Big news, London has a new least-used station. It's been Sudbury & Harrow Road for several years, but now Angel Road has taken the crown. Both have rush-hour-only weekday services, but changes in counting methodology have reduced Angel Road's total by 68% whilst boosting Sudbury & Harrow Road by a third. Crews Hill, in the meantime, has genuinely lost a third of its passengers without any tweaks to methodology at all, and South Merton (on the Sutton Loop) appears in the list for the first time. Expect Angel Road to leap in popularity in a few years time when the proposed STAR service to Stratford opens, and expect the stations on the Greenford line to plummet when Crossrail severs their direct trains to Paddington.
OK, enough of London.
The UK's ten busiest National Rail stations that aren't in London (2015/16) 1) -- Birmingham New Street (39m) 2) -- Glasgow Central (30m) 3) -- Leeds (29.7m) 4) -- Manchester Piccadilly (26m) 5) -- Edinburgh (22m) 6) -- Gatwick Airport (18m) 7) -- Brighton (17.3m) 8) ↑1 Reading (16.8m) 9) ↓1 Glasgow Queen Street (16.4m) 10) -- Liverpool Central (15.6m)

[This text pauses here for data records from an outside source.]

/-- An inbound frame is being received. -/
def Receiving (s : State) : Prop :=
  s.rxr.active = true ∧ 1 ≤ s.rxr.len ∧ s.rxr.len ≤ 1001 ∧ s.source.rest ≠ []

/-- The newest part of the FIFO is being emitted, its head frame up to the emission index. -/
def TxOpen (s : State) : Prop :=
  s.emission.queue <:+ s.sess.fifo ∧ ∃ f later, s.emission.queue = f :: later
    ∧ s.emission.index < f.length ∧ s.sink.part = f.take s.emission.index

/-! ### What the invariant says whatever `ST` is -/

theorem lastPushed_iff (s : State) : LastPushed s ↔ LastOut s.sess :=
  ⟨fun ⟨isLast, sent, low, high⟩ => ⟨isLast, sent, low, high⟩,
    fun ⟨isLast, sent, low, high⟩ => ⟨isLast, sent, low, high⟩⟩

theorem notPushed_iff (s : State) : NotPushed s ↔ Unsent s.sess :=
  ⟨fun ⟨unsent, count, sound, seq⟩ => ⟨unsent, count, sound, seq⟩,
    fun ⟨unsent, count, sound, seq⟩ => ⟨unsent, count, sound, seq⟩⟩

theorem configLegal_iff (s : State) : ConfigLegal s ↔ ConfigOk s.cfg :=
  ⟨fun ⟨a, b, c, d, e⟩ => ⟨a, b, c, d, e⟩, fun ⟨a, b, c, d, e⟩ => ⟨a, b, c, d, e⟩⟩

theorem codesLegal_iff (s : State) : CodesLegal s ↔ s.st ≠ .code6 ∧ s.st ≠ .code7 ∧ s.err.toNat ≤ 8 :=
  illegal?_eq_none_iff s

theorem Inv.steady {s : State} (inv : Inv s) : Steady s :=
  ⟨((codesLegal_iff s).1 inv.codes).2.2, (configLegal_iff s).1 inv.config, inv.memory, inv.rx.nonempty⟩

theorem Inv.sessionOk {s : State} (inv : Inv s) : SessionOk s.window s.sess :=
  ⟨inv.session.order, inv.session.sound, inv.session.flightLow, inv.session.flightHigh, inv.session.bound,
    inv.session.unlocked⟩

theorem Inv.window_pos {s : State} (inv : Inv s) : 1 ≤ s.window := inv.config.windowLow

/-- Where `ST` is neither IDLE nor CODEC the session has not failed. -/
theorem Inv.alive {s : State} (inv : Inv s) (idle : s.st ≠ .idle) (codec : s.st ≠ .codec) :
    s.sess.failed = false := by
  cases failed : s.sess.failed with
  | false => rfl
  | true => rcases inv.session.live failed with h | h <;> contradiction

theorem Inv.inSend {s : State} (inv : Inv s) (looping : s.looping) : InSend s.window s.sess where
  toSessionOk := inv.sessionOk
  alive := by
    refine inv.alive ?_ ?_ <;> rcases looping with h | h | ⟨h, -⟩ <;> simp [h]
  locked := inv.session.locked (.inl looping)
  packet := (inv.session.loopCount looping).imp (lastPushed_iff s).1 (notPushed_iff s).1

theorem Inv.txClosed {s : State} (inv : Inv s) (tx : s.st ≠ .tx) (retx : s.st ≠ .retx) : TxClosed s :=
  inv.emission.quiet ((emitting_eq_false_iff s).2 ⟨tx, retx⟩)
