-- ==== Sys2Proof/Machine/PassCommands.lean ====
section
/-! DEFINITION. PASS START and PASS ABORT (R49, R62). -/

namespace Sys2Proof.Machine

/-- R24, column Value at PASS START. -/
def Composition.start : Composition where
  head := 0
  extent := some 0
  frames := 0
  framesInExtent := 0
  credits := 0
  accumulator := some crcPreset
  blocksDone := 0
  prefillReached := false
  blocked := false

/-- R47, column At creation, the wave still to be admitted. -/
def Pass.start (number : Half) : Pass where
  number := number
  state := .forming
  wave := []
  closed := false
  cause := none
  finished := 0
  cut := 0
  failed := 0
  comp := Composition.start

/-- R49: every LOADED port the map names for the job is admitted. -/
def State.admitLoaded (s : State) (j : JobId) : State :=
  (numbers 16).foldl (fun s p => if s.assigned p = some j ∧ (s.port p).state = .loaded then s.joinWave j p else s) s

/-- R49: a pass is created with its number. -/
def State.startPass (s : State) (j : JobId) (n : Half) : State :=
  let s := s.modJob j fun x =>
    { x with passCounter := n, digest := if x.digest = .empty then .building else x.digest }
  ((s.setPass j (some (Pass.start n))).admitLoaded j).withdraw (.waveReady j)

/-- R49. -/
def passStart (job : Byte) (s : State) : State × Result :=
  withJob job s fun j =>
    if (s.job j).state ≠ .running then s.refuse .state
    else if (s.pass j).isSome then s.refuse .busy
    else
      let n := (s.job j).passCounter + 1
      (s.startPass j n, .ok n)

def execPassStart (h : CmdHdr) (job : Byte) (s : State) : Host.Outcome State Fault Refusal :=
  .next (State.command h 8 .settle (passStart job) s)

/-- R62. -/
def passAbort (job : Byte) (s : State) : State × Result :=
  withJob job s fun j =>
    if (s.pass j).any Pass.live then State.accept (s.abortPass j .hostAbort none) else s.refuse .state

def execPassAbort (h : CmdHdr) (job : Byte) (s : State) : Host.Outcome State Fault Refusal :=
  .next (State.command h 8 .settle (passAbort job) s)

end Sys2Proof.Machine
end

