-- ==== Sys2Proof/Machine/Core.lean ====
section
/-! DEFINITION. The machine as the host runs it. -/

def Sys2Proof.core : Host.Core := { State := Sys2Proof.Machine.State, Fault := Sys2Proof.Machine.Fault, Refusal := Sys2Proof.Machine.Refusal, step := Sys2Proof.Machine.step, reset := Sys2Proof.Machine.State.reset }
end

There's not much change here, in terms of ordering. Only two stations change places, presumably because Reading's a bit more attractive now it's had its upgrade. But numbers of passengers have increased at all the other stations in the Top 10, with Birmingham New Street enjoying a post-upgrade boost of over four million. New Street is also the only station outside London to make it into the national Top 10, slotting into the otherwise-all-London list at number seven, between Stratford and Paddington. And if you're intrigued by Liverpool's representation being a Merseyrail station rather than the expected biggie, rest assured that Lime Street is in fact 11th, less than half a million passengers behind.
Finally, here's the list everyone always finds the most intriguing. These are the stations that can't even muster 10 passengers a month, such is the inaccessibility of their location or the paucity of their service. Shippea Hill (near Ely) remains Britain's most ill-used station, despite having two (ill-timed) trains each day, whereas Reddish South, Denton and Pilning get only one a week. Any changes in position within the top 10 should be taken with an enormous pinch of salt due to the volatility of the statistics when passenger numbers are so low. But Tees-Side Airport trebling its usage cannot be ignored - perhaps visits by enthusiasts who love a challenge have made the difference. There are also three stations here that haven't been in this particular list before - Stanlow & Thornton is located inside an oil refinery with barely any public access, Chapelton is a minor request stop on the line to Barnstaple, and Clifton was closed for most of last year while works were undertaken on a nearby tunnel. Those living in south London may grimace at the service they receive, but at least they have trains.